** Supplied records follows **

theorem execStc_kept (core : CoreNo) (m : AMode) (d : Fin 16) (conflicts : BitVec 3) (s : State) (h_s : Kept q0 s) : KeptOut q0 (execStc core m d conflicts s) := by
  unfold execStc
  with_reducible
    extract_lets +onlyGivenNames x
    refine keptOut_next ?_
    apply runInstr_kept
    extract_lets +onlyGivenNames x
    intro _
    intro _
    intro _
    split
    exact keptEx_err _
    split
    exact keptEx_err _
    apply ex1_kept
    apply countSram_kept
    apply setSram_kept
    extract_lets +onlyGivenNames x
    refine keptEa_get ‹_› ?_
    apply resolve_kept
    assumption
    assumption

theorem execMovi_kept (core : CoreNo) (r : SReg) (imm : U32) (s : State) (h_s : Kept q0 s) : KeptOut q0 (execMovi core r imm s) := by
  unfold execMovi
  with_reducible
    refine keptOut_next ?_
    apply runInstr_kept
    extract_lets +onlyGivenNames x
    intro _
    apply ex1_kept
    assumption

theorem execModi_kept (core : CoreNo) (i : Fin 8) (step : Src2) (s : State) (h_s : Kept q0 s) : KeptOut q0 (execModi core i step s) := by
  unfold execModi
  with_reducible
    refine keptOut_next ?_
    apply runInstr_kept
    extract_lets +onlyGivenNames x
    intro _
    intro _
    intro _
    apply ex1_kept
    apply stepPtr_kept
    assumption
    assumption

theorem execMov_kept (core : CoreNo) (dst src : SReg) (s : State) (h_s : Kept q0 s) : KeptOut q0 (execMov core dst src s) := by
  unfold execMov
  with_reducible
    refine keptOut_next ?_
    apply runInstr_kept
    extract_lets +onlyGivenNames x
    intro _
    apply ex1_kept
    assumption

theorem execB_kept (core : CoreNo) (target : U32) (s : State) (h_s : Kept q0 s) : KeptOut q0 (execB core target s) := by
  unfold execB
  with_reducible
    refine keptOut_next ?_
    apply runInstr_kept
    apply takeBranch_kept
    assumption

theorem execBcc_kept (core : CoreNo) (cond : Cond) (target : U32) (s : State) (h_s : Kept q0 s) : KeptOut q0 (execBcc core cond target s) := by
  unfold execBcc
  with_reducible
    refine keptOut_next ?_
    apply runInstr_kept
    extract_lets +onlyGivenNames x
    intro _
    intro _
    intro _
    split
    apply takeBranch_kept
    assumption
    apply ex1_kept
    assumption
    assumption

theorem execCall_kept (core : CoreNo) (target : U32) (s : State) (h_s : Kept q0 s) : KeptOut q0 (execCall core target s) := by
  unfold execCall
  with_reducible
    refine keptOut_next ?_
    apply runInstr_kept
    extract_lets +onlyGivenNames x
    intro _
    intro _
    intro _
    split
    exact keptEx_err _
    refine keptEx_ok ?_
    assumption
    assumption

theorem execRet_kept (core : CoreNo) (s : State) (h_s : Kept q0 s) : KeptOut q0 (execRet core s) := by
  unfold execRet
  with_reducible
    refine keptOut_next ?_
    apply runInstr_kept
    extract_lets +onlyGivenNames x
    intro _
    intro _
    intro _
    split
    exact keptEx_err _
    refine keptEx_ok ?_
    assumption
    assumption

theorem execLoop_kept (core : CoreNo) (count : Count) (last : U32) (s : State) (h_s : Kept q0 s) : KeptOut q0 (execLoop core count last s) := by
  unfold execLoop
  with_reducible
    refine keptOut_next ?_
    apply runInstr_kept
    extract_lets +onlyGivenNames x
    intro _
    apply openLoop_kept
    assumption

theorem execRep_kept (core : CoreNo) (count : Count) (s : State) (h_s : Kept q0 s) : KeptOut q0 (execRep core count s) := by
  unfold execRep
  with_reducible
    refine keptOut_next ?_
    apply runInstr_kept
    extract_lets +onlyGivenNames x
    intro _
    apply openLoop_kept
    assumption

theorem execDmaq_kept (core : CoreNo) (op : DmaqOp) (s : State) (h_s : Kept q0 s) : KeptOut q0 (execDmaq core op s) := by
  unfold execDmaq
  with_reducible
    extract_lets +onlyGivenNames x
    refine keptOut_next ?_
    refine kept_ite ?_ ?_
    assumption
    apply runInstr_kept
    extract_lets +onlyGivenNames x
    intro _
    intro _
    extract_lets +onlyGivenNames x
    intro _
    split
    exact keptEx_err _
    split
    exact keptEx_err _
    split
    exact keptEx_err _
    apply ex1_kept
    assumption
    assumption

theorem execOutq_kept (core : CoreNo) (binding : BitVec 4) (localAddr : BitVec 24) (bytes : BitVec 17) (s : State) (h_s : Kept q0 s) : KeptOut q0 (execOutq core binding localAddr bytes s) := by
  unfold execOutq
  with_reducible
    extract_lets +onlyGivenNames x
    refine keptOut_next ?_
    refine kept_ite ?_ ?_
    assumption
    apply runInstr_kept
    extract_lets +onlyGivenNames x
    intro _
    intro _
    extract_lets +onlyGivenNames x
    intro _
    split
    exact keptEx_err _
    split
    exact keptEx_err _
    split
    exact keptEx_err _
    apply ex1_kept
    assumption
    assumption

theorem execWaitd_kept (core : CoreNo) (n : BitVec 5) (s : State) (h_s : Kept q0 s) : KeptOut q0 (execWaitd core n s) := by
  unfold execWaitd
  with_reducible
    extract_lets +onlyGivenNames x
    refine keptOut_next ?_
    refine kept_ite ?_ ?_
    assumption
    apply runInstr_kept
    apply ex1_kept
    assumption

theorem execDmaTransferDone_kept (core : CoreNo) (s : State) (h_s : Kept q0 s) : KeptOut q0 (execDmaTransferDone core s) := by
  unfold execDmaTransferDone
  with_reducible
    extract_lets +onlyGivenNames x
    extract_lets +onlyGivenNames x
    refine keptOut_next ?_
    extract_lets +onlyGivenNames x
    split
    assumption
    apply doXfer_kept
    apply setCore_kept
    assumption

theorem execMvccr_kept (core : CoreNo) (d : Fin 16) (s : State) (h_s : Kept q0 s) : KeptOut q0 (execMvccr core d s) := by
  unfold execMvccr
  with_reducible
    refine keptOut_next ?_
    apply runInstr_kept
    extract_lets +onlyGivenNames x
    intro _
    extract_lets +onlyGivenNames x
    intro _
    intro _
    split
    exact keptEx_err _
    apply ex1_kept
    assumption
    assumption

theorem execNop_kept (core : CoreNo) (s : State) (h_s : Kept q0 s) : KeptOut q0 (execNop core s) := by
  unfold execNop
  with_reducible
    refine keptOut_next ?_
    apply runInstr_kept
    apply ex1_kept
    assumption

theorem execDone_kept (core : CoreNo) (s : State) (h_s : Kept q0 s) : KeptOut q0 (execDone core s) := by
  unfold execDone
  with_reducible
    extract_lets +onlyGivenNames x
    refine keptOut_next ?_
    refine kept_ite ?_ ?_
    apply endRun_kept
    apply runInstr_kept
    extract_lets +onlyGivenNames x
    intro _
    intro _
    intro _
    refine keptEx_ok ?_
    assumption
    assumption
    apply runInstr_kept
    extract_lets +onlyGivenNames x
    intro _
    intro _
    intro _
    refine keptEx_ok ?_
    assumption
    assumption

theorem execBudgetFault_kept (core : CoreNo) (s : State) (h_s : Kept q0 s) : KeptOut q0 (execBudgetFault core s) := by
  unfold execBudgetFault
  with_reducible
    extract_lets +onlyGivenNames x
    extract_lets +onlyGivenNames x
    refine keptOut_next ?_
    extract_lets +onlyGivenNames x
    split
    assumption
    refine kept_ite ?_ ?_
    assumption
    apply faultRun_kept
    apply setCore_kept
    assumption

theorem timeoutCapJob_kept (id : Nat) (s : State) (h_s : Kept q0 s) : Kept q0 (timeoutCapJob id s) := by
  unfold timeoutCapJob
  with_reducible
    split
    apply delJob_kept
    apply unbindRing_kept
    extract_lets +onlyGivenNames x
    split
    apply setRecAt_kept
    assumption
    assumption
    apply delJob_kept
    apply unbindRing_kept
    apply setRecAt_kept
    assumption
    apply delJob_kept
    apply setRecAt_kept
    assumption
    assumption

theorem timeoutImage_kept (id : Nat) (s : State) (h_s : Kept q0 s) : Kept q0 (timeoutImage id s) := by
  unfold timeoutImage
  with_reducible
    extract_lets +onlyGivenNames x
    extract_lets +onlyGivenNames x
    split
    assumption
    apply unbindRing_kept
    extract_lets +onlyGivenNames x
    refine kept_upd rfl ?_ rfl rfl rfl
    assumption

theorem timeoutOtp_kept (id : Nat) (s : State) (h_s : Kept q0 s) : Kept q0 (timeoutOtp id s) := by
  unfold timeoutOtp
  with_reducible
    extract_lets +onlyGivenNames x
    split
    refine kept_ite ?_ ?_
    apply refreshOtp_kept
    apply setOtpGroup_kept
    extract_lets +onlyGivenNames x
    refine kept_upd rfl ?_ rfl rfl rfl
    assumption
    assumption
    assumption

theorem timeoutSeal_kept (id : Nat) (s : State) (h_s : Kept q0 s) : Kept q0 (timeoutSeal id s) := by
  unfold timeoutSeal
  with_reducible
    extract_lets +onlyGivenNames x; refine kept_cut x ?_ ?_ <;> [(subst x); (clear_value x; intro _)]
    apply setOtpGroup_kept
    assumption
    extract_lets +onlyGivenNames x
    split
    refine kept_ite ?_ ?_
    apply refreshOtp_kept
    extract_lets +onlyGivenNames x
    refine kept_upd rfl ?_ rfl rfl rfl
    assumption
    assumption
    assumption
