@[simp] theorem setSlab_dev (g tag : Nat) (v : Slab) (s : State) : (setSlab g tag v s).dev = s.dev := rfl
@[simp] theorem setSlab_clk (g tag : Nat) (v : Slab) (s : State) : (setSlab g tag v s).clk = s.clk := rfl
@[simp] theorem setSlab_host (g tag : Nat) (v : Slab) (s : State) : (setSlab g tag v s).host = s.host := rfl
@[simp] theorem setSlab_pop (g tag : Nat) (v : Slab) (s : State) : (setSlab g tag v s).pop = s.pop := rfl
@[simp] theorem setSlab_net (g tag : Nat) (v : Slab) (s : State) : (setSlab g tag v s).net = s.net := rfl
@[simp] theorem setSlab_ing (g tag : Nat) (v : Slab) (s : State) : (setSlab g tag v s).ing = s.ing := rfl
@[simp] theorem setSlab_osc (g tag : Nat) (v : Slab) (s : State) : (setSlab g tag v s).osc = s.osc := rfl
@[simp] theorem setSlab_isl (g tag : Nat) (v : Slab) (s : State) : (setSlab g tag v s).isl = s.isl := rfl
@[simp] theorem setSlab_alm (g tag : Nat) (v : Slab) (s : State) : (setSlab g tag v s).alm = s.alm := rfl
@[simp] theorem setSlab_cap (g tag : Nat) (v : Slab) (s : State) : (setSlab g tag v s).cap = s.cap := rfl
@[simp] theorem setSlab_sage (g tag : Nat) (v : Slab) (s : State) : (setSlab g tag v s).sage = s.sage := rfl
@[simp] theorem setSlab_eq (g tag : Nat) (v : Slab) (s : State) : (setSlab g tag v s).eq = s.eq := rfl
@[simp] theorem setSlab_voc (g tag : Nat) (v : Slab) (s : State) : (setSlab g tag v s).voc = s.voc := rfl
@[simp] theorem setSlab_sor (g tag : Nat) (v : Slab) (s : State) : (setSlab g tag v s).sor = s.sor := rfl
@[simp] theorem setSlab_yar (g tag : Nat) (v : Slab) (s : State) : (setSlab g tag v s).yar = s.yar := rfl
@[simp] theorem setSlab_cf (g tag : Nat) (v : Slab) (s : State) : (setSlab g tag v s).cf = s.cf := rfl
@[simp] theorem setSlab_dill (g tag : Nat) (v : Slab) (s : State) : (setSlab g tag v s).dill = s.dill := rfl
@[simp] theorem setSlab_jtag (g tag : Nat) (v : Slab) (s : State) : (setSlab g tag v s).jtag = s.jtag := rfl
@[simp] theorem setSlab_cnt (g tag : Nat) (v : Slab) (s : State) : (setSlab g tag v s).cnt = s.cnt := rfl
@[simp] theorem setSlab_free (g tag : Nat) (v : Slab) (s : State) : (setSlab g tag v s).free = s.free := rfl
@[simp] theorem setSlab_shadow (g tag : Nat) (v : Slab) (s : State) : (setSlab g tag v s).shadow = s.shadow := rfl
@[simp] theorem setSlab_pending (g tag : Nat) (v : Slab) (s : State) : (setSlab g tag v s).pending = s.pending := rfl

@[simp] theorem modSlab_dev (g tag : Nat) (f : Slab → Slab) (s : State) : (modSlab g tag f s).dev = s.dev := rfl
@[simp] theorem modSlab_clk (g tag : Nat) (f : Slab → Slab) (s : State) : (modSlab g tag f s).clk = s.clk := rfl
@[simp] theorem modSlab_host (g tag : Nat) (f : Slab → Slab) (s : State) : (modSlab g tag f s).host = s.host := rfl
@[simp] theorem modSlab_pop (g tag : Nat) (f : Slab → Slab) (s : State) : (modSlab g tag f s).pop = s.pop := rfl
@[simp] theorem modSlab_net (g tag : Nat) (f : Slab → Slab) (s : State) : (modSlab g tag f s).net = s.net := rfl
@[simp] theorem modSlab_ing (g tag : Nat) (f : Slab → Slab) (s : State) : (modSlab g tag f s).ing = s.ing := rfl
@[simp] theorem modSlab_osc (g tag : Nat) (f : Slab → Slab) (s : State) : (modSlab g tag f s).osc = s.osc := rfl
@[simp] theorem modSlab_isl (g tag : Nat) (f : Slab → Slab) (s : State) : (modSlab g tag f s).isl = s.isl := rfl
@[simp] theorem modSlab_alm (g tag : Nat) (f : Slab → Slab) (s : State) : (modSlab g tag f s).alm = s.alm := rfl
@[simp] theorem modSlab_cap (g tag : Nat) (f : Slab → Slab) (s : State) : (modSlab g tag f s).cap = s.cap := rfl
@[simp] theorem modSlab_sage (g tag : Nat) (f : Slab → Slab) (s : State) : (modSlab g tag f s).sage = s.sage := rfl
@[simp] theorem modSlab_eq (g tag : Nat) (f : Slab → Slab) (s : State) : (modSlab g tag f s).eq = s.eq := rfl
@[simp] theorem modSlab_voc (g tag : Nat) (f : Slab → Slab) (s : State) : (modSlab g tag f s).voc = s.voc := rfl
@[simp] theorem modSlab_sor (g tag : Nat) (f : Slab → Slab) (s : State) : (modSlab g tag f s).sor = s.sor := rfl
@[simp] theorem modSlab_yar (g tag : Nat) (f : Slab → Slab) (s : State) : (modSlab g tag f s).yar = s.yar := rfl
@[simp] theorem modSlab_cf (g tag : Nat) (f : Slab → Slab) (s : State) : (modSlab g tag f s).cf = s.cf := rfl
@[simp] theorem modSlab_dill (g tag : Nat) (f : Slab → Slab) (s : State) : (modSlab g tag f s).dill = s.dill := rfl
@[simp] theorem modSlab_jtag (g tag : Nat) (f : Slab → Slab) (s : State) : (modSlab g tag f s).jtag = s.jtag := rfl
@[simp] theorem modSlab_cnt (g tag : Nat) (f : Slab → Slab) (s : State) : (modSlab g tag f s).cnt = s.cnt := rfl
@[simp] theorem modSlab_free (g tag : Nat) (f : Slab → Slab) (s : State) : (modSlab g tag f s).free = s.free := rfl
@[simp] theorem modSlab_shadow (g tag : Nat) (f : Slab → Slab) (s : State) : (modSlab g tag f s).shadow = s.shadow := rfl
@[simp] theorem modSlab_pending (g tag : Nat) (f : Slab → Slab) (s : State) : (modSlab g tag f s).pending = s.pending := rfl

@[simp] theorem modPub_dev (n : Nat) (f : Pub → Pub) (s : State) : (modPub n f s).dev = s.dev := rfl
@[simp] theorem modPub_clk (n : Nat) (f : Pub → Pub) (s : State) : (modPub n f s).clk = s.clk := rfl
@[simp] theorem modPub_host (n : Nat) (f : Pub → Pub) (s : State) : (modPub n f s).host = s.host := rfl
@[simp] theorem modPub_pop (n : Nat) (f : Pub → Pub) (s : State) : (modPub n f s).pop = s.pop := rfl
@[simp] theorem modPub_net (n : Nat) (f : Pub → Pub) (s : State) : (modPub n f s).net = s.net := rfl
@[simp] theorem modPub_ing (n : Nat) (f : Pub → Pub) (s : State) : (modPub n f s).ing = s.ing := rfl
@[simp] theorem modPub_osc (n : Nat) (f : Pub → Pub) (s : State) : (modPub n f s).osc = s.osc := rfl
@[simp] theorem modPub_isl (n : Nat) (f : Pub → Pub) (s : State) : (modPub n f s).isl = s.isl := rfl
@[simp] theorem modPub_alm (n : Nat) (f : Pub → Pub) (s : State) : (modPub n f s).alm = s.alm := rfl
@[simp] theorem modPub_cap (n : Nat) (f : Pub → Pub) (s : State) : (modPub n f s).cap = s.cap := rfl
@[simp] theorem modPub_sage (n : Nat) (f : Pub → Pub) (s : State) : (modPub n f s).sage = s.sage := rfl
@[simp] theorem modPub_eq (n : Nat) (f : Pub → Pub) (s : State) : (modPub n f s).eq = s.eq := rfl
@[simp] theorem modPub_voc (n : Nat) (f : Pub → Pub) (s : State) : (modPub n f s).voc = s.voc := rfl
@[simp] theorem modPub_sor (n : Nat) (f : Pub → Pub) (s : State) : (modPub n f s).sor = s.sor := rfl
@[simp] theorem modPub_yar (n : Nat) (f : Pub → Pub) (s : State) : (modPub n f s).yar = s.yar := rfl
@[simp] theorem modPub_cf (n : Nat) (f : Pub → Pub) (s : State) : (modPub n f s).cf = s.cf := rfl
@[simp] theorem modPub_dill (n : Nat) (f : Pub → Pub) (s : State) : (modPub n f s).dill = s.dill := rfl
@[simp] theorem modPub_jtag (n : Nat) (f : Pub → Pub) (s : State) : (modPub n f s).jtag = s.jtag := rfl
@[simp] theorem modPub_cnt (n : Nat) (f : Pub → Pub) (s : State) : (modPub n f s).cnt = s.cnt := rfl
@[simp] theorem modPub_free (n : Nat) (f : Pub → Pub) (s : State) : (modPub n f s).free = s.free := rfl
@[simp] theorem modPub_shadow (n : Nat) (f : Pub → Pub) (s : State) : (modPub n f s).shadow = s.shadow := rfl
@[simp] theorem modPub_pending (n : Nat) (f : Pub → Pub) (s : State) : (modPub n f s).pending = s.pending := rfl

** End of Supplied records **

Problem to solve: After reading the entries above, state how many lines hold the word "free", with no text besides the number.

Solution to the exercise: 3